The Christian’s Pilgrim Character (John Ritchie)

The Christian’s Pilgrim Character

by John Ritchie (1853-1930)


John Ritchie described the Christian’s pilgrim character thus:

“As Christ was a stranger here, His people are to be “strangers and pilgrims” on the earth, not citizens or rulers in it, as if their calling were to earth, either to renovate it or to govern it. It is not that the Christian is to be heedless of the world’s need, or deaf to its cry; indeed, he cannot be, for the groan of creation without finds its response in the experience of his spirit within. But he knows that creation’s deliverance awaits “the manifestation of the sons of God” in that hour when the glorious Lord, accompanied by His glorified saints, will take over its government and rid the scene of its great oppressor and all his host.

“Till then, the pilgrim path is his portion, and a place “without the camp” bearing the Lord’s “reproach”, his glory. He is content to be accounted as the “offscouring of all things”, fit only to be “cast out” like his Lord, and to be ostracised as “beside himself”, or pitied for his “narrowness of vision” by the worldly wise. Be it so. It is the path of honour, in which the One whom we know as Lord walked, as the heavenly Stranger here. No doubt, to “the many” whose love is waxing cold, another and more popular path will have its lure and its attractions, and they will be able to find reasons to satisfy themselves that it is the way of influence and success. There are many voices raised in advocacy of this more up-to-date way of life for the Christian in our time. The path of “strangership” is to be exchanged for that of “citizenship” in the earth. And what our Divine Lord and His earliest followers took no part in, we are supposed to share, as if the transformation of a ruined world, and not the rescue of a people out of it, were the gospel’s mission and its object.

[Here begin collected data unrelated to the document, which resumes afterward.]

-- ==== Sys2Proof/Decode.lean ====
section
/-! DEFINITION. Decode.lean: the block takes commands and not encoded words: no row of the operation table gives bits, so no word spells a
command. The instruction words of Worot threads (R156, R157) are read where they are fetched, in Machine/Operands.lean. -/

namespace Sys2Proof

/-- The command that a word of the operation table spells: the table gives no row any bits, so none. [DESIGN CHOICE 1] -/
def decodeTableWord (_nbits _w : Nat) : Option Instr := none

end Sys2Proof
end

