/-- Registers of the MEM block, part 0. -/
def regsMem0 : List RegDef := [
  ⟨Reg.MEM_CHSEL, .chsel, .single, [⟨4, 0, .rw, 0, (.val 0)⟩, ⟨9, 5, .rw, 0, (.val 0)⟩]⟩,
  ⟨Reg.MEM_CTRL, .single, .single, [⟨0, 0, .rwl, 0, .kept⟩, ⟨1, 1, .ro, 0, .kept⟩, ⟨15, 8, .rwl, 8, .kept⟩, ⟨31, 31, .rwl, 0, (.val 0)⟩]⟩,
  ⟨Reg.MEM_STATUS, .single, .single, [⟨0, 0, .ro, 1, .kept⟩, ⟨1, 1, .ro, 1, .kept⟩, ⟨2, 2, .ro, 0, (.val 0)⟩, ⟨8, 8, .w1c, 0, (.val 0)⟩, ⟨9, 9, .w1c, 0, (.val 0)⟩]⟩,
  ⟨Reg.MEM_SHARE_LO, .single, .lo, [⟨7, 0, .rw, 25, .kept⟩, ⟨15, 8, .rw, 50, .kept⟩, ⟨23, 16, .rw, 10, .kept⟩, ⟨31, 24, .rw, 10, .kept⟩]⟩,
  ⟨Reg.MEM_SHARE_HI, .single, .hi, [⟨7, 0, .rw, 5, .kept⟩]⟩,
  ⟨Reg.MEM_FCLASS_IDX, .single, .single, [⟨13, 0, .rw, 0, (.val 0)⟩]⟩,
  ⟨Reg.MEM_FCLASS_DATA, .fclassIdx, .single, [⟨31, 0, .rw, 0, (.val 0)⟩]⟩,
  ⟨Reg.MEM_HOT_MAP, .single, .single, [⟨31, 0, .ro, 0, .kept⟩]⟩,
  ⟨Reg.MEM_FENCED_MAP, .single, .single, [⟨31, 0, .ro, 0, .kept⟩]⟩,
  ⟨Reg.MEM_FAILED_PCS, .single, .single, [⟨10, 0, .ro, 0, .kept⟩]⟩,
  ⟨Reg.MEM_TEMP, .stack, .single, [⟨7, 0, .ro, 0, .kept⟩, ⟨9, 8, .ro, 0, .kept⟩]⟩,
  ⟨Reg.MEM_STK_CE, .stack, .single, [⟨31, 0, .rc, 0, (.val 0)⟩]⟩,
  ⟨Reg.MEM_PC, .pc, .single, [⟨0, 0, .ro, 0, .kept⟩, ⟨15, 8, .ro, 0, (.val 0)⟩]⟩,
  ⟨Reg.MEM_PC_RETRY, .pc, .single, [⟨31, 0, .rc, 0, (.val 0)⟩]⟩,
  ⟨Reg.MEM_PC_UE, .pc, .single, [⟨31, 0, .rc, 0, (.val 0)⟩]⟩]

/-- Registers of the T2 block, part 0. -/
def regsT20 : List RegDef := [
  ⟨Reg.T2_CHSEL, .chsel, .single, [⟨4, 0, .rw, 0, (.val 0)⟩]⟩,
  ⟨Reg.T2_CTRL, .single, .single, [⟨7, 0, .rwl, 24, .kept⟩, ⟨31, 31, .rwl, 0, (.val 0)⟩]⟩,
  ⟨Reg.T2_STATUS, .single, .single, [⟨0, 0, .ro, 1, .kept⟩, ⟨1, 1, .ro, 1, .kept⟩, ⟨2, 2, .ro, 0, .kept⟩]⟩,
  ⟨Reg.CKP_LIST_LO, .single, .lo, [⟨31, 0, .rw, 0, .kept⟩]⟩,
  ⟨Reg.CKP_LIST_HI, .single, .hi, [⟨15, 0, .rw, 0, .kept⟩]⟩,
  ⟨Reg.CKP_COUNT, .single, .single, [⟨12, 0, .rw, 0, .kept⟩]⟩,
  ⟨Reg.CKP_CTRL, .single, .single, [⟨0, 0, .wo, 0, (.val 0)⟩, ⟨1, 1, .wo, 0, (.val 0)⟩]⟩,
  ⟨Reg.CKP_STATUS, .single, .single, [⟨7, 0, .ro, 0, .kept⟩, ⟨8, 8, .ro, 0, (.val 0)⟩, ⟨9, 9, .ro, 0, (.val 0)⟩, ⟨10, 10, .w1c, 0, (.val 0)⟩]⟩,
  ⟨Reg.CKP_DONE, .single, .single, [⟨12, 0, .ro, 0, .kept⟩]⟩,
  ⟨Reg.CKP_TICK_LO, .single, .lo, [⟨31, 0, .ro, 0, .kept⟩]⟩,
  ⟨Reg.CKP_TICK_HI, .single, .hi, [⟨31, 0, .ro, 0, .kept⟩]⟩,
  ⟨Reg.T2_PKG, .pkg, .single, [⟨0, 0, .ro, 1, .kept⟩, ⟨1, 1, .ro, 0, .kept⟩]⟩,
  ⟨Reg.T2_PKG_CE, .pkg, .single, [⟨31, 0, .rc, 0, (.val 0)⟩]⟩,
  ⟨Reg.T2_PKG_UE, .pkg, .single, [⟨31, 0, .rc, 0, (.val 0)⟩]⟩]

/-- Registers of the POOL block, part 0. -/
def regsPool0 : List RegDef := [
  ⟨Reg.POOL_CHSEL, .chsel, .single, [⟨5, 0, .rw, 0, (.val 0)⟩]⟩,
  ⟨Reg.POOL_BANK_CE, .bank, .single, [⟨31, 0, .rc, 0, (.val 0)⟩]⟩,
  ⟨Reg.POOL_BANK_UE, .bank, .single, [⟨31, 0, .rc, 0, (.val 0)⟩]⟩,
  ⟨Reg.POOL_BANK_WAIT, .bank, .single, [⟨31, 0, .rc, 0, (.val 0)⟩]⟩,
  ⟨Reg.POOL_BANK_MERGED, .bank, .single, [⟨31, 0, .rc, 0, (.val 0)⟩]⟩]
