/-- An access that a unit makes in its own row reaches its memory (R22, R34, R86, R87): it counts for the class of the unit at each
pseudo-channel or package, takes a tier-2 package out of self-refresh, and wakes an array. [DEDUCED 164] -/
def unitReach (c : Ctx) (pa n : Nat) (s : State) : MRes Unit :=
  match backing s pa with
  | none => (.ok (), s)
  | some b =>
    if (refusedAt s b n).isSome then (.ok (), s)
    else
      match regionOf b with
      | .hbm => (.ok (), (granules b n).foldl (fun t g => admitUnit c.rid (hbmPc t g) t) s)
      | .tier2 => (.ok (), noteT2 b n { s with
          selfRef := s.selfRef.filter (fun p => !(t2Pkgs s b n).contains p)
          t2Counts := (t2Pkgs s b n).foldl (fun m p => SMap.put m p (countAdmission (SMap.getD m p noCounts) (reqClass c.rid))) s.t2Counts })
      | .sram m _ => reachArray c m s
      | _ => (.ok (), s)

/-- Read physical memory: data, or the failure of R77, R78, R82 with its count and record. -/
def servedRead (c : Ctx) (pa n : Nat) (s : State) : MRes (List Byte) :=
  match backing s pa with
  | none => (.error { mkFail .translationFault 0 with va := c.va }, s)
  | some b =>
    match refusedAt s b n with
    | some (g, root) => (.error { mkFail .memUncorrectable root with va := (c.byteAt (g - b)).va }, countUe s g)
    | none =>
      match firstBad s b n with
      | some w =>
        let c1 := c.byteAt (w - b)
        let r := errRecord c1 s w
        let (q, s1) := writeFaultId r (countUe s w)
        (.error ⟨r.status, q, r.cls == .sramUe, c1.va⟩, s1)
      | none => (.ok (rawRead s b n), s)

/-- A read that a unit makes in its own row. [DEDUCED 34] -/
def physRead (c : Ctx) (pa n : Nat) (s : State) : MRes (List Byte) :=
  match unitReach c pa n s with
  | (.error f, s1) => (.error f, s1)
  | (.ok _, s1) => servedRead c pa n s1

/-- Address and size of the code words that a write touches only in part and whose old contents have an error (R76). [DEDUCED 35] -/
def partBad (s : State) (pa n : Nat) : Option Nat :=
  s.bad.find? (fun b => decide (b < pa + n) && decide (pa < b + codeBytes s b) &&
    !(decide (pa ≤ b) && decide (b + codeBytes s b ≤ pa + n)))

/-- Code words that a write replaces whole keep no error (R78). -/
def healWhole (pa n : Nat) (s : State) : State :=
  { s with bad := s.bad.filter (fun b => !(decide (pa ≤ b) && decide (b + codeBytes s b ≤ pa + n))) }

/-- Scales of the 32-byte words of class A frames that a write covers whole: the given ones, else 127 (R76). -/
def writeScales (pa n : Nat) (scales : Option Nat) (s : State) : State :=
  ((wholeWords pa n).filter (isClassA s)).foldl (fun t w => t.setScale w (scales.getD 127)) s

/-- The bytes of a write that land when one code word keeps its old contents (R76). -/
def landing (bad size pa : Nat) (l : List Byte) (s : State) : State :=
  (List.range l.length).foldl (fun t i =>
    if bad ≤ pa + i ∧ pa + i < bad + size then t else rawWrite t (pa + i) (slice l i 1)) s

/-- Free values in the runs of an undefined result (R362). [DESIGN CHOICE 40] -/
def freeRuns (l : List (Nat × Nat)) (s : State) : State :=
  l.foldl (fun u r => (List.range (ceilDiv r.2 8)).foldl (fun v i =>
    let (k, w) := v.drawFree
    rawWrite w (r.1 + 8 * i) (leBytes (min 8 (r.2 - 8 * i)) (Config.freeWord k).toNat)) u) s

/-- The elements of a run that a write from pa of n bytes meets. -/
def metElems (pa n : Nat) (r : Nat × Nat × Nat) : Option (Nat × Nat) :=
  let lo := max pa r.1
  let hi := min (pa + n) (r.1 + r.2.1)
  if hi ≤ lo then none
  else
    let first := r.1 + (lo - r.1) / r.2.2 * r.2.2
    some (first, ceilDiv (hi - first) r.2.2 * r.2.2)

/-- A write of a kernel program to a buffer that a running plan reduces into leaves the elements it meets undefined (R362). [DESIGN CHOICE 40] -/
def spoilReduced (c : Ctx) (pa n : Nat) (s : State) : State :=
  if s.plans = [] ∨ c.rid < 0x1000 ∨ 0x2800 ≤ c.rid then s
  else
    s.plans.foldl (fun u e =>
      let l := e.2.red.filterMap (metElems pa n)
      if l = [] then u else freeRuns l { u with plans := SMap.put u.plans e.1 { e.2 with hit := e.2.hit ++ l } }) s

/-- Do the bytes of a semaphore overlap a range. -/
def semMeets (q : PoolReq) (pa n : Nat) : Bool := decide (q.pa < pa + n) && decide (pa < q.pa + 4)

/-- The banks of the Pool that a range touches: a 512-byte line lies whole in one bank (R88). -/
def banksOf (pa n : Nat) : List Nat :=
  (List.range ((pa + n - 1) / 512 + 1 - pa / 512)).map (fun i => poolBank ((pa / 512 + i) * 512))

/-- A write to the Pool makes every parked sem.p that waits for a byte it writes ask its bank again (R174). -/
def unparkRange (pa n : Nat) (s : State) : State :=
  if regionOf pa ≠ .pool then s
  else
    { s with pool := (banksOf pa n).foldl (fun m b =>
        match SMap.get? m b with
        | none => m
        | some l => SMap.put m b (l.map (fun q => if q.parked ∧ semMeets q pa n then { q with parked := false } else q))) s.pool }

/-- Write physical memory with an optional sideband scale for the words it covers whole (R76, R77, R82). -/
def servedWrite (c : Ctx) (pa : Nat) (l : List Byte) (scale : Option Nat) (s : State) : MRes Unit :=
  if l = [] then (.ok (), s)
  else
    match backing s pa with
    | none => (.error { mkFail .translationFault 0 with va := c.va }, s)
    | some b =>
      match refusedAt s b l.length with
      | some (g, root) => (.error { mkFail .memUncorrectable root with va := (c.byteAt (g - b)).va }, countUe s g)
      | none =>
        let scaled := fun t =>
          spoilReduced c b l.length (unparkRange b l.length (if regionOf b = .hbm then writeScales b l.length scale t else t))
        match partBad s b l.length with
        | some w =>
          let c1 := c.byteAt (w - b)
          let r := errRecord c1 s w
          let (q, s1) := writeFaultId r (countUe s w)
          (.error ⟨r.status, q, r.cls == .sramUe, c1.va⟩, scaled (landing w (codeBytes s w) b l s1))
        | none => (.ok (), scaled (rawWrite (healWhole b l.length s) b l))

/-- A write that a unit makes in its own row. [DEDUCED 34, 35] -/
def physWrite (c : Ctx) (pa : Nat) (l : List Byte) (scale : Option Nat) (s : State) : MRes Unit :=
  if l = [] then (.ok (), s)
  else
    match unitReach c pa l.length s with
    | (.error f, s1) => (.error f, s1)
    | (.ok _, s1) => servedWrite c pa l scale s1

/-- The record of an access failure of a unit whose chapter names no class of its own (R30, R471). [DEDUCED 41] -/
def unitFault (rid va : Nat) (f : Fail) (s : State) : State :=
  if f.st = .translationFault ∨ f.st = .protectionFault ∨ f.st = .descriptorInvalid ∨ f.st = .alignment then
    writeFault { cls := .internal, status := f.st, disp := .reported, req := rid, root := f.root,
                 body := leBytes 8 va } s
  else s

/-- Requester number of the host interface (R37). -/
def hostRid : Nat := 0x00A0

/-- A window read that met an uncorrected error: Completer Abort and a HOST record (R433, R470). [DEDUCED 103] -/
def windowFail (pa : Nat) (f : Fail) (s : State) : State :=
  writeFault { cls := .host, status := f.st, disp := .reported, req := hostRid, root := f.root, pa := pa }
    (s.emit (.bar2Data none))

/-- Answer a memory request: through the device window for the host (R433), else with status and data. [DEDUCED 41] -/
def memAnswer (q : MemReq) (f : Fail) (d : List Byte) (s : State) : State :=
  if q.rid = hostRid then
    if q.wdata.isSome then s
    else if f.st.completes then s.emit (.bar2Data (some d)) else windowFail q.pa f s
  else s.emit (.memReply q.rid f.st d)

/-- A request to a range that nothing backs: the window reads zero and ignores writes (R32), others get TRANSLATION_FAULT with a fault
record (R30, R31, R521). -/
def unbacked (q : MemReq) (s : State) : State :=
  if q.rid = hostRid then memAnswer q { st := .ok } (List.replicate q.len 0) s
  else (unitFault q.rid 0 (mkFail .translationFault 0) s).emit (.memReply q.rid .translationFault [])

/-- A table entry of R93. -/
structure Pte where
  v    : Bool
  leaf : Bool
  r    : Bool
  w    : Bool
  x    : Bool
  addr : Nat
deriving DecidableEq, Repr

/-- Decode a table entry (R93). -/
def Pte.ofNat (n : Nat) : Pte := ⟨bit n 0, bit n 1, bit n 2, bit n 3, bit n 4, bits n 47 12 * 4096⟩

/-- Index and page size of a table level (R92). -/
def levelIndex (lvl va : Nat) : Nat := if lvl = 1 then bits va 47 30 else if lvl = 2 then bits va 29 21 else bits va 20 16
/-- Page size of a leaf at a level (R92). -/
def levelPage (lvl : Nat) : Nat := if lvl = 1 then 0x40000000 else if lvl = 2 then 0x200000 else 0x10000

/-- One walk read: in class W HBM, else TRANSLATION_FAULT; an uncorrectable error gives MEM_UNCORRECTABLE (R92). -/
def walkRead (c : Ctx) (pa : Nat) (s : State) : MRes Nat :=
  if regionOf pa ≠ .hbm ∨ isClassA s pa then (.error (mkFail .translationFault 0), s)
  else
    match physRead c pa 8 s with
    | (.ok d, s1) => (.ok (leNat d), s1)
    | (.error f, s1) => (.error { f with st := .memUncorrectable }, s1)

/-- The walk of R92 and R93 from a level on: `k` levels are left. -/
def walkFrom (c : Ctx) (va : Nat) : Nat → Nat → State → MRes TlbEntry
  | 0, _, s => (.error (mkFail .translationFault 0), s)
  | k + 1, tab, s =>
    let lvl := 3 - k
    match walkRead c (tab + 8 * levelIndex lvl va) s with
    | (.error f, s1) => (.error f, s1)
    | (.ok e, s1) =>
      let p := Pte.ofNat e
      if !p.v then (.error (mkFail .translationFault 0), s1)
      else if p.leaf then
        if p.addr % levelPage lvl ≠ 0 then (.error (mkFail .translationFault 0), s1)
        else (.ok ⟨va / levelPage lvl * levelPage lvl, levelPage lvl, p.addr, p.r, p.w, p.x⟩, s1)
      else walkFrom c va k p.addr s1

/-- The walk from MMU_ROOT (R92). -/
def walkTables (c : Ctx) (va : Nat) (s : State) : MRes TlbEntry :=
  walkFrom c va 3 (s.reg64 0 Reg.MMU_ROOT_LO % 2 ^ 48) s

/-- The cached translation of an address. -/
def tlbFind (s : State) (va : Nat) : Option TlbEntry :=
  s.tlb.find? (fun e => decide (e.va ≤ va) && decide (va < e.va + e.size))

/-- Cache a translation. [DESIGN CHOICE 14] -/
def tlbInsert (e : TlbEntry) (s : State) : State :=
  { s with tlb := e :: s.tlb.filter (fun x => x.va ≠ e.va || x.size ≠ e.size) }

/-- Count a translation or protection fault. -/
def mmuFault (st : Status) (s : State) : MRes α := (.error (mkFail st 0), s.count 0 Reg.MMU_FAULT_COUNT 1)

/-- The translation an access uses: a walk on a miss; on a hit the cached entry or the table's, freely (R33). [DESIGN CHOICE 13] -/
def lookup (c : Ctx) (va : Nat) (s : State) : MRes TlbEntry :=
  match tlbFind s va with
  | none =>
    match walkTables c va s with
    | (.ok e, s1) => (.ok e, tlbInsert e s1)
    | r => r
  | some e =>
    let (k, s1) := s.drawFree
    if Config.useCached k then (.ok e, s1)
    else
      match walkTables c va s1 with
      | (.ok n, s2) => (.ok n, tlbInsert n s2)
      | r => r

/-- Does an entry permit an access (R30). -/
def TlbEntry.permits (e : TlbEntry) : Perm → Bool
  | .r => e.r | .w => e.w | .x => e.x | .rw => e.r && e.w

But in the true heart, who finds its bliss in “following the steps” of Him who was the Stranger here, there will ever be the unfailing, joyful assurance, that the path of identification with Christ is the way of blessing, as it is of true success.

“The path where my Saviour has gone,
Has led up to His Father and God,
To the place where He’s now on the throne
And His strength shall be mine on the road.”